→ **Supplied entries**

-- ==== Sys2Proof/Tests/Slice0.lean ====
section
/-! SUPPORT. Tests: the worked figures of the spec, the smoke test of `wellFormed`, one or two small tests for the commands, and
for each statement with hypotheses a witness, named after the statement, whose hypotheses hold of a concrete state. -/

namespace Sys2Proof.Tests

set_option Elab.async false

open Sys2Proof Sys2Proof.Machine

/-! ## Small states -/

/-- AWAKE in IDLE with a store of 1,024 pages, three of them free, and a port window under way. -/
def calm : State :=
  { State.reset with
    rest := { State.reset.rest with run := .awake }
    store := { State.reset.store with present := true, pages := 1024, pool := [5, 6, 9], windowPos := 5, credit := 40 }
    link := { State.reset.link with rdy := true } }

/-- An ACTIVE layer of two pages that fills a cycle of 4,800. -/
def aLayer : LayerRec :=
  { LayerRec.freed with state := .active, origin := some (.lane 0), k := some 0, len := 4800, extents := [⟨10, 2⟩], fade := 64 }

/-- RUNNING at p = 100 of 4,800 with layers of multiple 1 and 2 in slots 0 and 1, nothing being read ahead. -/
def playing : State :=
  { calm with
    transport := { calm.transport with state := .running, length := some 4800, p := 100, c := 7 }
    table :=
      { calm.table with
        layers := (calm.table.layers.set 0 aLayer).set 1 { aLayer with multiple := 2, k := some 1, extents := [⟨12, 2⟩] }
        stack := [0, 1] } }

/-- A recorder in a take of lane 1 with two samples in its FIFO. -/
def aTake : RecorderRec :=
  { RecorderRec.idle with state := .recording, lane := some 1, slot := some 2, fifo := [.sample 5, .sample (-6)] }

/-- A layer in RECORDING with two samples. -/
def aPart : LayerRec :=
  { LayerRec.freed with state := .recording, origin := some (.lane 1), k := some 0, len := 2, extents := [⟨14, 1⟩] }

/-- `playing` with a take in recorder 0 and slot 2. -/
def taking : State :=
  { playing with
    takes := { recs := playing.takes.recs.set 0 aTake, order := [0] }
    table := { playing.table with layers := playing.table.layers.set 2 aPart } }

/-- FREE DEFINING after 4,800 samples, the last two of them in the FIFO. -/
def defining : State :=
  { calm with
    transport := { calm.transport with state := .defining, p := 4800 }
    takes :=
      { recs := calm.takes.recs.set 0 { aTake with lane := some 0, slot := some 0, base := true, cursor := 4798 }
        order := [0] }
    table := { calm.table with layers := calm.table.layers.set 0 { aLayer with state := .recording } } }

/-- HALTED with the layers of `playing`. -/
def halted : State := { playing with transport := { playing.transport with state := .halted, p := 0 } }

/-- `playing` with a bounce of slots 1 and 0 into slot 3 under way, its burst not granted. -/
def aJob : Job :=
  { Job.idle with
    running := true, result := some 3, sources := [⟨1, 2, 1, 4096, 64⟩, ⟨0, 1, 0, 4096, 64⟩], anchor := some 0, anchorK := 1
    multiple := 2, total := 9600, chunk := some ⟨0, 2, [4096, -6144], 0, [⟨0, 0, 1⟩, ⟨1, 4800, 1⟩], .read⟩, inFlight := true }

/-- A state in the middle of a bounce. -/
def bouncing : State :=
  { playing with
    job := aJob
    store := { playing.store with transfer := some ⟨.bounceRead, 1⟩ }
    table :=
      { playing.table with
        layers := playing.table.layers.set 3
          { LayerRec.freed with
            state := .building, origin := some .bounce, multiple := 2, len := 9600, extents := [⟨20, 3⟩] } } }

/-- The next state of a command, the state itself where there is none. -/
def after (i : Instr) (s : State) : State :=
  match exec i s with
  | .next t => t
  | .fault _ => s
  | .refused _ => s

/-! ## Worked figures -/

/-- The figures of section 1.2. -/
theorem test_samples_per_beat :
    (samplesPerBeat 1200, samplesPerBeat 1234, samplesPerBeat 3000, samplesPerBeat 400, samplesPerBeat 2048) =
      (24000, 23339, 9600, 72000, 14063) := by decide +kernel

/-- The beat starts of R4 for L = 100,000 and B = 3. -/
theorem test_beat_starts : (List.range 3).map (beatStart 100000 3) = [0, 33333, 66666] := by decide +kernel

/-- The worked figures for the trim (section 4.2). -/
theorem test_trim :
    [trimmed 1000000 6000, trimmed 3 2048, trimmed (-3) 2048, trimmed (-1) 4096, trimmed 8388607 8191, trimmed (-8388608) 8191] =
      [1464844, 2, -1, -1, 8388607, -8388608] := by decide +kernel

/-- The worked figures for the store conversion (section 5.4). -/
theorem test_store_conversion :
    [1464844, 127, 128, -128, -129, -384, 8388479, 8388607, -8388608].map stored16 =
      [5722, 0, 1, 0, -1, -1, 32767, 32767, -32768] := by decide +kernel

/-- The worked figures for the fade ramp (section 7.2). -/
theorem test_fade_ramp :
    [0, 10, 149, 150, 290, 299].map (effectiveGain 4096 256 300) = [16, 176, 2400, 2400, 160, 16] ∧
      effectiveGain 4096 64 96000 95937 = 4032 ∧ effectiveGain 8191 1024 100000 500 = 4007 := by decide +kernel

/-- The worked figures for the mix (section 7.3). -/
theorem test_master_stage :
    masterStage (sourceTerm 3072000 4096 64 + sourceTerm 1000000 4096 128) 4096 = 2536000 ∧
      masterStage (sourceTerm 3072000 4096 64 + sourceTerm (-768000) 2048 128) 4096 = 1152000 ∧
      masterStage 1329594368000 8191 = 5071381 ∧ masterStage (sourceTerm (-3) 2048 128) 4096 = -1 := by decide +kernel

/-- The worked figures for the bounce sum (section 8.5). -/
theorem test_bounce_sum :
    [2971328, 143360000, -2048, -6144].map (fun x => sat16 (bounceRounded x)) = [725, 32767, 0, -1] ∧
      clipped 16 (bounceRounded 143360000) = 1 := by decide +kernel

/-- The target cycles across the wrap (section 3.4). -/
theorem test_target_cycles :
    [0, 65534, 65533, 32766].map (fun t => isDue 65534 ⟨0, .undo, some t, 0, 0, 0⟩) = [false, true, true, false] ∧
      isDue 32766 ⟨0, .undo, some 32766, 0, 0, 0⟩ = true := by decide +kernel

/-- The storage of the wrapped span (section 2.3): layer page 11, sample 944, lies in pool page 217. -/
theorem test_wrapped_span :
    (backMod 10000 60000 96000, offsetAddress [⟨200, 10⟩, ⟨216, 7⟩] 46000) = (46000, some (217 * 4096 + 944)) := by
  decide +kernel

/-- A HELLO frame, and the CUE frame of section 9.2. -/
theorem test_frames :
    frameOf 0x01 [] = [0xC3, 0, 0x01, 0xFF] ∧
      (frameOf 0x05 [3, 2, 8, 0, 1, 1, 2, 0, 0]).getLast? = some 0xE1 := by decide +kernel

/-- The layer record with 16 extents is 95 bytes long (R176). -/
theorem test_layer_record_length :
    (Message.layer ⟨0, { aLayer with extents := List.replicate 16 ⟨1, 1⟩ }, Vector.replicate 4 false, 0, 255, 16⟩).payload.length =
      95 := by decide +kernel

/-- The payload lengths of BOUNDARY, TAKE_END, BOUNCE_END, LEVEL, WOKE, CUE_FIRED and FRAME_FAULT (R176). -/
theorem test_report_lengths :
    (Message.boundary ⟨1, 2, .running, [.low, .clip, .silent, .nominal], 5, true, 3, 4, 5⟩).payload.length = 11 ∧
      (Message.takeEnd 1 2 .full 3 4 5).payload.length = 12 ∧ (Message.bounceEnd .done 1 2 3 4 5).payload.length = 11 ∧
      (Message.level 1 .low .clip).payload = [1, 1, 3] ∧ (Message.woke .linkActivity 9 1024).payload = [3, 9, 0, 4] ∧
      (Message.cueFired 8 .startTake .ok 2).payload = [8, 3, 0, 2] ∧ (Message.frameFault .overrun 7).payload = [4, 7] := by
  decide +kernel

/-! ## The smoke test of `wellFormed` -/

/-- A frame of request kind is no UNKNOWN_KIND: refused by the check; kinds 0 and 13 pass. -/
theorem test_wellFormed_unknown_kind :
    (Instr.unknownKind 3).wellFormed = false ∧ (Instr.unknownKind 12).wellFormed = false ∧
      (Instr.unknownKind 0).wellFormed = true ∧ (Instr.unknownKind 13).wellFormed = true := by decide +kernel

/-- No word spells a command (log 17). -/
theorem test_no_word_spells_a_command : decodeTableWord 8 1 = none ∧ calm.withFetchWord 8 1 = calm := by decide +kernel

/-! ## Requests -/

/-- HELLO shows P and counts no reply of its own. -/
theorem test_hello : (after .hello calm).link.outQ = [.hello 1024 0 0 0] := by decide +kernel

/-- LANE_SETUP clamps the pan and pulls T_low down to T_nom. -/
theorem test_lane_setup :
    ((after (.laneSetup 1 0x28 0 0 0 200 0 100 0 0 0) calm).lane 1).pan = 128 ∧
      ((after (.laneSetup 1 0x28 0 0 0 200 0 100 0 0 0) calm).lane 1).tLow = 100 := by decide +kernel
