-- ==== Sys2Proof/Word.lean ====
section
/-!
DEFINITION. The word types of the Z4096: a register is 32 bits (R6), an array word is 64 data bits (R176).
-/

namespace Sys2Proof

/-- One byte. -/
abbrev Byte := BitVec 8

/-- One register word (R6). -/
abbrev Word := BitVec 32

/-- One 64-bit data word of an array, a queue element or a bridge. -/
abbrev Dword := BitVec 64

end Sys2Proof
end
--
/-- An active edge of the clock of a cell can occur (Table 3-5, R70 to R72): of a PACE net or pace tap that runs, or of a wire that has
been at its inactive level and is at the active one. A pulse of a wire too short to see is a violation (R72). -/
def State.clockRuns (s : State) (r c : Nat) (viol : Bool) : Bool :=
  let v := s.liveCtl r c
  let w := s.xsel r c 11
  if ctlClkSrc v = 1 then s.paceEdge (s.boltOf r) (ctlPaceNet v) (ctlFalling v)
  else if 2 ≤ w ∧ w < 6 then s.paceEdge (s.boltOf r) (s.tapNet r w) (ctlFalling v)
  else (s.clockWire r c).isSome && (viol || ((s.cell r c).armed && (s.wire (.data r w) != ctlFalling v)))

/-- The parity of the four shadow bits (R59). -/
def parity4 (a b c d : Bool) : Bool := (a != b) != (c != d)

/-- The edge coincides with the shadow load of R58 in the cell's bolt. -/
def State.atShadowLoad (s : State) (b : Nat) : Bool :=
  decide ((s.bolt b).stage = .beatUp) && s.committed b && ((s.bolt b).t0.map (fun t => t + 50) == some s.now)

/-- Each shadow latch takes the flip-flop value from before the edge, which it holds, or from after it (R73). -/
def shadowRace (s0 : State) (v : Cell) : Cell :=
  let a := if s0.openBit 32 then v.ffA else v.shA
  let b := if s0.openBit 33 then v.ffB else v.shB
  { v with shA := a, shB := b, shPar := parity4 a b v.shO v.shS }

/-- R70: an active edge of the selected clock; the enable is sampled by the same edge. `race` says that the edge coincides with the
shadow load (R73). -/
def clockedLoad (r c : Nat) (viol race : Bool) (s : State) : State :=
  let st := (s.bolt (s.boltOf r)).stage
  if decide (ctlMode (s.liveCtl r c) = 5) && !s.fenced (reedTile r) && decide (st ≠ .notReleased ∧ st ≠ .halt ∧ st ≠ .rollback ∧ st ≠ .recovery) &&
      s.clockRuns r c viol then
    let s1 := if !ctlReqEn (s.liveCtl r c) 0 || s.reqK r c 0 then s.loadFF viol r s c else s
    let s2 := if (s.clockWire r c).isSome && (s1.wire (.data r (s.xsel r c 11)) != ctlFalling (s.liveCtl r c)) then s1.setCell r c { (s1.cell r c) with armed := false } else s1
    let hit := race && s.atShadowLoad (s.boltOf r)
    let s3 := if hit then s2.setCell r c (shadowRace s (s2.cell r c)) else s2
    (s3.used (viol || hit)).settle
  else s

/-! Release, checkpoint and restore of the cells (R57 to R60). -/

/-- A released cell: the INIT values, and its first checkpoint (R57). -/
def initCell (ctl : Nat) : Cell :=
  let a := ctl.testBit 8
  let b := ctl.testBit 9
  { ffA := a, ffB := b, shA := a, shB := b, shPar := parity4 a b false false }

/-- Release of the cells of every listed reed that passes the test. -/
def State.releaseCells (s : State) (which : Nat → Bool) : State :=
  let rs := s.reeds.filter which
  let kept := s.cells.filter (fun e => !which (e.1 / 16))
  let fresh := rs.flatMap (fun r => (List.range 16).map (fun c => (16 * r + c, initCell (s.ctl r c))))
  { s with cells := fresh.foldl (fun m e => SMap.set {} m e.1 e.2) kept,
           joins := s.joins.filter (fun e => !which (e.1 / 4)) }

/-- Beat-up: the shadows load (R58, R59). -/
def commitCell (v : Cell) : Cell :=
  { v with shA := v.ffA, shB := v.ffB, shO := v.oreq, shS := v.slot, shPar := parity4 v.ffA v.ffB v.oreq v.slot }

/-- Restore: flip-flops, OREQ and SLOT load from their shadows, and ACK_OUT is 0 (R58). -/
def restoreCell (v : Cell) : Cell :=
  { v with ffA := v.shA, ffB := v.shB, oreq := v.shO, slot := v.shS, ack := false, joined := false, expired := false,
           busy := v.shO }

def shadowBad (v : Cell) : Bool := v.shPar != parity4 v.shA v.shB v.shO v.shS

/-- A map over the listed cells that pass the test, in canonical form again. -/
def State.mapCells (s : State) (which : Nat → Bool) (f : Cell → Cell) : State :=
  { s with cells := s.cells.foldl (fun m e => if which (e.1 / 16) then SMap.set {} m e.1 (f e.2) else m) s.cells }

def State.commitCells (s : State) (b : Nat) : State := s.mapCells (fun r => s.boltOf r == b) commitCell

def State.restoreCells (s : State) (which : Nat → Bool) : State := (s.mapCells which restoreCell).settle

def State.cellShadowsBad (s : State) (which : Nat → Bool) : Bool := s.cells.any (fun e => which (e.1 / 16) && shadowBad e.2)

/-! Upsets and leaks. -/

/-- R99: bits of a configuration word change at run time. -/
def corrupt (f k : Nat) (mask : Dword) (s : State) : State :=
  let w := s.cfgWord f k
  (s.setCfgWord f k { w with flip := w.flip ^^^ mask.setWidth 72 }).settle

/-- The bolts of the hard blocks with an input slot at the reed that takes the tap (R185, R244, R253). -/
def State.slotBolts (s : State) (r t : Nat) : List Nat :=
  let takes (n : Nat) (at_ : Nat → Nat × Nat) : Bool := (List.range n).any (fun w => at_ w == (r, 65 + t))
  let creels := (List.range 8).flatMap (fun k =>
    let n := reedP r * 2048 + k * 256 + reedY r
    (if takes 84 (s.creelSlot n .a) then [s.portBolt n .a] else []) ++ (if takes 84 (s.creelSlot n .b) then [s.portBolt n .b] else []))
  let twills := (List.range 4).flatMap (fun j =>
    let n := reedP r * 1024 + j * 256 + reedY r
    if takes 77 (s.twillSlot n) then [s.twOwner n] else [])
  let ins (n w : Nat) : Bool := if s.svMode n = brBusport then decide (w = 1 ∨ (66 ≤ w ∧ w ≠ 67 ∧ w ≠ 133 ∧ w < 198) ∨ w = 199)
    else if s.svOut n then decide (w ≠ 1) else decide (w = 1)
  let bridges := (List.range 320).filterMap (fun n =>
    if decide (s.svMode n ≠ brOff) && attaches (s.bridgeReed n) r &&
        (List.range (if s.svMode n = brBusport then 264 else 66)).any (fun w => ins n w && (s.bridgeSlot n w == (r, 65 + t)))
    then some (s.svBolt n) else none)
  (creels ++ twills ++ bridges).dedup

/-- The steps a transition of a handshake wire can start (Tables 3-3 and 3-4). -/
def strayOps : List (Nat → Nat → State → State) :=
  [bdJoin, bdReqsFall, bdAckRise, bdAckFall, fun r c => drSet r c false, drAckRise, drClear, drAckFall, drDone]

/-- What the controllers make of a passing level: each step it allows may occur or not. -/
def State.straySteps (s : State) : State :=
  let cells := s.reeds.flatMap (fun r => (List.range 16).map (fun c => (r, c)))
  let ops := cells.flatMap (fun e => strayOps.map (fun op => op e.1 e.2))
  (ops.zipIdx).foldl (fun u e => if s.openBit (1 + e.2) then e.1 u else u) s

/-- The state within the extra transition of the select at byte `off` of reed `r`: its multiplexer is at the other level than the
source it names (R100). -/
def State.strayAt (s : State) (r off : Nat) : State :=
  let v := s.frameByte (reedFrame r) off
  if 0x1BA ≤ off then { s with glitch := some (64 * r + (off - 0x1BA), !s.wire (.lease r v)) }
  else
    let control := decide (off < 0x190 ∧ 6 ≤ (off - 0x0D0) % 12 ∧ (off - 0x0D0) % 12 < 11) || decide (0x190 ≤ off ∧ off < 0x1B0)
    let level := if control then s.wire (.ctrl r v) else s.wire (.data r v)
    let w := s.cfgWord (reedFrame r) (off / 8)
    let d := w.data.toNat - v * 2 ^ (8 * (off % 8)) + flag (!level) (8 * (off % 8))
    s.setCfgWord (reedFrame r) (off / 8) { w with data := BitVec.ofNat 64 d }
...
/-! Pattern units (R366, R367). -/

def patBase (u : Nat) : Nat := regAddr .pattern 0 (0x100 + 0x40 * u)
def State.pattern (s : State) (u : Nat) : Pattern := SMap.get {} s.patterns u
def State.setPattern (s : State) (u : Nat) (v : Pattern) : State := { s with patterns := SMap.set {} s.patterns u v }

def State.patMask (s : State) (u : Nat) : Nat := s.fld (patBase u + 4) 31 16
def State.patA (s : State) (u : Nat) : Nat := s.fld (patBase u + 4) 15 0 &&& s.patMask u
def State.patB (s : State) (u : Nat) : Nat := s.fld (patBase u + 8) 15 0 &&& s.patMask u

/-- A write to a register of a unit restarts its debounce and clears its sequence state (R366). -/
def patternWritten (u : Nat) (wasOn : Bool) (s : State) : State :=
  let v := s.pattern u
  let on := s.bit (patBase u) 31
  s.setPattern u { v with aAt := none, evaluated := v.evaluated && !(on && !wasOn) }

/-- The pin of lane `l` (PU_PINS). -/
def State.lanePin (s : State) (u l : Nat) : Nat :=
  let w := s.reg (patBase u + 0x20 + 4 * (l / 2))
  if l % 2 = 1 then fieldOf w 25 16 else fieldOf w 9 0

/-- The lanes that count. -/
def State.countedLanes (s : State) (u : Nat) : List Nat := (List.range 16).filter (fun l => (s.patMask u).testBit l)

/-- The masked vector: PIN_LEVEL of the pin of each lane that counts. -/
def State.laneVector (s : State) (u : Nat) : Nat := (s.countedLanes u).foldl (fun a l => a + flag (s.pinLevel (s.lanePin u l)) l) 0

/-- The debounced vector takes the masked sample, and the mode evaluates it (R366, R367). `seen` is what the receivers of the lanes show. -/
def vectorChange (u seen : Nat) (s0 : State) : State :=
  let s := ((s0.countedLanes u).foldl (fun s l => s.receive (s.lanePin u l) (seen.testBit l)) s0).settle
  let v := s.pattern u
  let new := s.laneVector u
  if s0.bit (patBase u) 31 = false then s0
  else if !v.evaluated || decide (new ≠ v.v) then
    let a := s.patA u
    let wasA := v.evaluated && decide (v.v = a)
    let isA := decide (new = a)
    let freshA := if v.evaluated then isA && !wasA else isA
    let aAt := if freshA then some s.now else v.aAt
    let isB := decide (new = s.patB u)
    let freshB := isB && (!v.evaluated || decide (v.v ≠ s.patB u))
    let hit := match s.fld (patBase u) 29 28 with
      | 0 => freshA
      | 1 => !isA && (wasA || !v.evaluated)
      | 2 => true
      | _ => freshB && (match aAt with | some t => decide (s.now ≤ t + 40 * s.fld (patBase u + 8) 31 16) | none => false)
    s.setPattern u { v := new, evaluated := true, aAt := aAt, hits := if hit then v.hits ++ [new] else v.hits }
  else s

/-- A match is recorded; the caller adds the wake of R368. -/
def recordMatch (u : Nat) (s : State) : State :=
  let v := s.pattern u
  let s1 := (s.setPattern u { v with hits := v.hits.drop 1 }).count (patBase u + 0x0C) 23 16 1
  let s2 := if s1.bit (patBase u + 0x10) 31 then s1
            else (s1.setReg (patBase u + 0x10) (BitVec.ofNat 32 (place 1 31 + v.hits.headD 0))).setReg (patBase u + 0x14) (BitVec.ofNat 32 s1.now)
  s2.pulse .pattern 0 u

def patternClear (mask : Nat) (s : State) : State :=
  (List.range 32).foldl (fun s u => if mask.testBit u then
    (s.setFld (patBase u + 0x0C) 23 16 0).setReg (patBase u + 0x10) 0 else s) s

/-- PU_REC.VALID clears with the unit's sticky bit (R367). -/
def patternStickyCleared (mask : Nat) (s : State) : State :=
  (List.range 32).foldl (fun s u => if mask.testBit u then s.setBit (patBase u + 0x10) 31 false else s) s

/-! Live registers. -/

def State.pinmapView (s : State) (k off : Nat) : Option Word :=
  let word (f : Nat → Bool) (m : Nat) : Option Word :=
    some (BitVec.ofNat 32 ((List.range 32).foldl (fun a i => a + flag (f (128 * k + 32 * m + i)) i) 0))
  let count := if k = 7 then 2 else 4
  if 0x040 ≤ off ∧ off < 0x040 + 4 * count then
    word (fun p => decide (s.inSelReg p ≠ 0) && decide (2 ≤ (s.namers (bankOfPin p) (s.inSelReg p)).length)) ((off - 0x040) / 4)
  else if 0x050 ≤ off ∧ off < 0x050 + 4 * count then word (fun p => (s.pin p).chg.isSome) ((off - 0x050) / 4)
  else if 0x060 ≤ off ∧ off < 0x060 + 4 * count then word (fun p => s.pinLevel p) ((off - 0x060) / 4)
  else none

→ **Work instruction**
Within the records above, each line containing "occur" is to be returned.

→ **Written answer**
/-- An active edge of the clock of a cell can occur (Table 3-5, R70 to R72): of a PACE net or pace tap that runs, or of a wire that has
/-- What the controllers make of a passing level: each step it allows may occur or not. -/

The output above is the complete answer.